By the way, I know plenty of orthodox women that are very, very happy being in communities where the women don't hold the Torah, don't have megilla readings, don't lead in the Hamotzei and other secular, egalitarian, liberal ideas the left comes up with.
Oh, and not only that but they are Doctors and Lawyers and teachers and very fulfilled at home and in the Shul.
Perhaps the shuls of which Rabbi Farber speaks are failing to provide the women with proper spiritually uplifting opportunites having nothing to do with feminism.
Or perhaps the members of these shuls are too smitten with the secular world around us, and their Yiddishkeit is dare I say tainted.
I am not definitively saying this is so, but I would like to see some introspection from the left as to whether some of their issues have to do with something lacking in the Torah being taught in their communities and perhaps the Rabbis are not challenging their kehillas to grow. After all, none of us should ever be comfortable where we hold. We are either growing spiritually or falling. If your goal is simply to make everyone feel good, then halacha is secondary.

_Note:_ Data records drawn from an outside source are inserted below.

-- ==== Sys2Proof/Machine/State.lean ====
section
/-! DEFINITION. The state of the module as plain data: what is kept without power (`Kept`), what lives while the
module is powered or held in retained SRAM (`Live`), and the queue of waiting commands. -/

namespace Sys2Proof.Machine

/-- Byte-addressed memory in canonical form: addresses strictly rising, no entry equal to what an unlisted address
reads as. -/
abbrev Memory := List Host.Cell

/-! ### Module architecture and module time (01_module_architecture.md) -/

/-- What disciplines MT (R27; the values are those of SYS.TIME SOURCE). -/
inductive MtSource where
  | link
  | can
  | free
  | holdover
  deriving DecidableEq, Repr

/-- Module time: the 64-bit count of nanoseconds and its discipline (R27 to R31). -/
structure MtState where
  /-- MT in ns, 64 bits. -/
  now : Nat
  source : MtSource
  /-- The source whose loss led to holdover (R29). -/
  lostFrom : MtSource
  /-- Remaining error, source minus MT, in ns, that is being slewed out (R30). -/
  slewErr : Int
  /-- Rate limit of the present slew in ppm: 200 or 1000 (R30). -/
  slewPpm : Nat
  /-- Part of a nanosecond slewed so far, in millionths. -/
  slewAcc : Nat
  /-- A first lock since the logic reset has set MT (R30). -/
  locked : Bool
  /-- Latest pairing of each island's timestamp counter with MT (R31): (island, counter, MT). -/
  pairing : List (Nat × Nat × Nat)
  deriving DecidableEq, Repr

/-- One direction of one die-to-die link (R16, R17). -/
structure D2dLink where
  /-- Lanes retired, lane 0 first. -/
  retired : List Bool
  /-- Consecutive flits with a CRC error per lane. -/
  badRun : List Nat
  /-- Sequence number of the last write flit applied, none before the first. -/
  lastSeq : Option Nat
  /-- The last write flit's payload applied (what the receiver was told). -/
  lastWord : Nat
  /-- Sequence number of the last write flit acknowledged, applied or repeated. -/
  acked : Option Nat
  deriving DecidableEq, Repr

/-- One crossing between islands on which a transfer has timed out (R19, R20). -/
structure Crossing where
  snd : Nat
  rcv : Nat
  num : Nat
  /-- MT of its recent timeouts, newest first. -/
  timeouts : List Nat
  /-- MT of the timeout of a transfer that is being retried once (R19). -/
  retry : Option Nat
  failed : Bool
  /-- Retests that found it still failed (R510). -/
  badRetests : Nat
  lastTest : Nat
  deriving DecidableEq, Repr

/-- State of the islands' links and crossings. -/
structure ArchState where
  /-- Index 2 * link + direction (link 0 PWR-N, 1 PWR-S, 2 RANGE; direction 0 out of LOGIC). -/
  d2d : List D2dLink
  crossings : List Crossing
  deriving DecidableEq, Repr

def MtState.init : MtState :=
  { now := 0, source := .free, lostFrom := .free, slewErr := 0, slewPpm := 200, slewAcc := 0, locked := false,
    pairing := [] }

def D2dLink.init : D2dLink :=
  { retired := List.replicate 4 false, badRun := List.replicate 4 0, lastSeq := none, lastWord := 0,
    acked := none }

def ArchState.init : ArchState :=
  { d2d := List.replicate 6 D2dLink.init, crossings := [] }

/-! ### Supplies, operating modes and sag control (02_supplies_modes_sag.md) -/

/-- Operating modes, with the codes of PWR.STATUS (R47). -/
inductive Mode where
  | park
  | wakeCheck
  | run
  | drain
  | limp
  deriving DecidableEq, Repr

/-- PWR.CONFIG. -/
structure PwrConfig where
  warnMv : Nat
  sagSlope : Nat
  sagDim : Nat
  sagRamp : Nat
  sagUrgent : Nat
  sagDeferMax : Nat
  groupA : List Nat
  groupDidt : List Nat
  wakeCheckMax : Nat
  drainMax : Nat
  dimSigns : Bool
  deriving DecidableEq, Repr

/-- Sag control (R54 to R59). -/
structure SagState where
  /-- The steps of R54 are in force. -/
  active : Bool
  /-- Undo step reached: 0 none, 1 lighting, 2 writes, 3 core steps, 4 deferred released (R58). -/
  undo : Nat
  cause : Nat
  start : Nat
  minMv : Nat
  /-- MT since which VBAT has stayed above VBAT_WARN + 0.3 V, while qualifying. -/
  qualSince : Option Nat
  /-- The lowest CORE row of R55 that the sag has come to, and the row that the undoing has come to. -/
  row : Nat
  /-- MT of the last rise above VBAT_WARN + 0.3 V. -/
  lastRise : Nat
  /-- MT of the last undo step. -/
  undoAt : Nat
  /-- The lighting dim factor in 1/256 (R57, R58) and the plan frames since the undoing began. -/
  factor : Nat
  undoFrames : Nat
  deriving DecidableEq, Repr

/-- The drain sequence (R51). -/
structure DrainState where
  /-- Step reached: 0 none, 1 to 5. -/
  step : Nat
  /-- MT of entry and of the last step. -/
  entry : Nat
  at_ : Nat
  deriving DecidableEq, Repr

/-- What PWR.PARK armed and what has fired (R49, R50, R52). -/
structure WakeState where
  mask : Nat
  canMask : Nat
  wkMask : Nat
  alarmS : Nat
  /-- The FORCE of the accepted PWR.PARK. -/
  force : Bool
  /-- Sources latched since WAKE-CHECK began (bits of R49) and MT of the first. -/
  latched : Nat
  latchMt : Nat
  /-- The input or channel number of the first source. -/
  latchIdx : Nat
  /-- Their indices of R343. -/
  indices : List Nat
  /-- A source fired at or after drain step 4 (R52). -/
  late : Bool
  /-- A valid cycle has come within 10 ms of entry to WAKE-CHECK (R49). -/
  linkOk : Bool
  /-- MT of entry to PARK and to WAKE-CHECK. -/
  parkAt : Nat
  checkAt : Nat
  /-- Duration of the last stay in PARK in ns. -/
  parkedNs : Nat
  deriving DecidableEq, Repr

/-- Supply control. -/
structure PwrState where
  cfg : PwrConfig
  /-- VBAT_L has risen above 6.0 V and the PARK island runs. -/
  powered : Bool
  mode : Mode
  /-- CORE step: 0 300 MHz, 1 150 MHz, 2 75 MHz, 3 37.5 MHz. -/
  coreStep : Nat
  /-- Last samples: VBAT_N1, N2, S1, S2, VBAT_L in mV. -/
  vbat : List Nat
  /-- VBAT of the samples within the last 100 us, newest first: (MT, mV). -/
  history : List (Nat × Nat)
  railMv : Nat
  vholdMv : Nat
  vledMv : Nat
  /-- Groups present since power-on reset (R37). -/
  present : List Bool
  /-- Groups below VBAT_UV and not yet recovered (R140). -/
  uv : List Bool
  overvolt : Bool
  overMax : Nat
  /-- MT since which VBAT has stayed below 35.0 V while an overvoltage lasts. -/
  overBelow : Option Nat
  v5On : Bool
  v5LimitSince : Option Nat
  v5OffUntil : Nat
  rbgOn : Bool
  chargerOn : Bool
  /-- C_MEAS in whole uF, none while no measurement has completed (R42). -/
  cMeas : Option Nat
  /-- e_avail and e_reserve in whole uJ (R43). -/
  eAvail : Nat
  eReserve : Nat
  /-- VBAT_L is low and the logic runs from VHOLD (R45). -/
  holdup : Bool
  /-- MT since which VBAT_L has been above 6.0 V after a low. -/
  vlGoodSince : Option Nat
  sag : SagState
  drain : DrainState
  wake : WakeState
  deriving DecidableEq, Repr

/-- The defaults of PWR.CONFIG. -/
def PwrConfig.default : PwrConfig :=
  { warnMv := 10500, sagSlope := 5, sagDim := 128, sagRamp := 20, sagUrgent := 1, sagDeferMax := 500,
    groupA := List.replicate 4 45, groupDidt := List.replicate 4 20, wakeCheckMax := 500, drainMax := 2000,
    dimSigns := false }

def SagState.init : SagState :=
  { active := false, undo := 0, cause := 0, start := 0, minMv := 0, qualSince := none, row := 0, lastRise := 0, undoAt := 0,
    factor := 256, undoFrames := 0 }

def PwrState.init : PwrState :=
  { cfg := PwrConfig.default, powered := false, mode := .park, coreStep := 3, vbat := List.replicate 5 0,
    history := [], railMv := 0, vholdMv := 0, vledMv := 0, present := List.replicate 4 false, uv := List.replicate 4 false, overvolt := false,
    overMax := 0, overBelow := none, v5On := false, v5LimitSince := none, v5OffUntil := 0, rbgOn := false,
    chargerOn := false, cMeas := none, eAvail := 0, eReserve := 0, holdup := false, vlGoodSince := none,
    sag := SagState.init, drain := { step := 0, entry := 0, at_ := 0 },
    wake := { mask := 0x80, canMask := 0, wkMask := 0, alarmS := 0, force := false, latched := 0, latchMt := 0,
              latchIdx := 0, indices := [], late := false, linkOk := false, parkAt := 0, checkAt := 0,
              parkedNs := 0 } }

/-! ### Host interface, mailboxes and events (03_host_mailboxes_commands.md) -/

/-- An event record of R32 with its origin byte (R84) and the MT at which it entered its queue. -/
structure EventRec where
  mtLo : Nat
  cause : Nat
  sev : Nat
  id : Nat
  payload : List Byte
  origin : Nat
  entered : Nat
  deriving DecidableEq, Repr

inductive MbPhase where
  | free
  | busy
  | done
  deriving DecidableEq, Repr

/-- How far a BUSY mailbox's command has come (R74, R91). -/
inductive CmdStage where
  /-- Not in a command. -/
  | none
  /-- Waits for the presence button since the doorbell. -/
  | presence
  /-- Has passed checks 1 to 5 and may execute. -/
  | admitted
  /-- Has executed its checks and waits for its effect to complete. -/
  | open_
  /-- Travels to another member. -/
  | relayed
  deriving DecidableEq, Repr

/-- A mailbox: its state, its 512 bytes, the doorbell order and the MT of its doorbell (R72, R77, R80). -/
structure Mailbox where
  st : MbPhase
  stage : CmdStage
  bytes : List Byte
  seq : Nat
  rungAt : Nat
  deriving DecidableEq, Repr

/-- A change held for the next Strike (R89). -/
inductive StagedChange where
  | load (ch duty : Nat) (on : Bool)
  | bridge (br action duty ramp : Nat)
  | light (ch target fade : Nat) (flags : Nat)
  | show_ (page : Nat)
  | fio (ch : Nat) (on : Bool)
  deriving DecidableEq, Repr

structure Staged where
  /-- Doorbell order and MT of completion (R89, R362). -/
  seq : Nat
  since : Nat
  change : StagedChange
  /-- What it draws from the Strike reserve of its group (R172): 0.1 A and 0.1 A/us. -/
  group : Nat
  amount : Nat
  rate : Nat
  /-- The announced Strike applies it: it was staged before the announcement (R361). -/
  struck : Bool
  deriving DecidableEq, Repr

/-- Errors of one cause of EV_SYS_HIF_ERROR (R96). -/
structure HifCause where
  count : Nat
  lastRaised : Option Nat
  addr : Nat
  deriving DecidableEq, Repr

/-- The command that waits for the presence button (R91). -/
structure PresenceWait where
  m : MbRef
  opc : Nat
  since : Nat
  deriving DecidableEq, Repr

This is my comment in regards to a posting on Morethedoxy advocating by Rabbi Gelman (I think) of making it a requirement for couples to sign a pre-nuptial agreement before a Rabbi can participate in a marriage ceremony of that couple. I posted it two days ago but still do not see it:
So your movement is obsessed with trying to validate homosexual relationships but you advocate not to marry a Jewish man and Jewish woman without a prenup.
Your movement, via Rabbi Lopatin, comes uncomfortably close to giving a stamp of approval to Chelsea Clinton’s marriage to a Jew, but chas v’shalom we should marry a ben Torah and a bas Yisroel without a prenup.
If a couple wants to do a prenup, it’s fine by me. I do, however, believe this is another area where your movement demonstrates exceedingly misguided priorities.
You want to validate what God considers to be an abomination, the act of homosexuality, but want to invalidate the possibility of a heterosexual couple building a bayis ne’eman b’yisroel simply because they don’t sign a prenup.
The Open Orthodox movement seems to be more concerned with the secularist’s view of that which is right and wrong than it is with the teachings of the Torah.
I find that my Atheist boss is closer to your way of thinking than what I was taught by my Rebbeim at my Modern Orthodox Day Schools, and what I am taught by my Rav at my Orthodox Union affiliated Shul.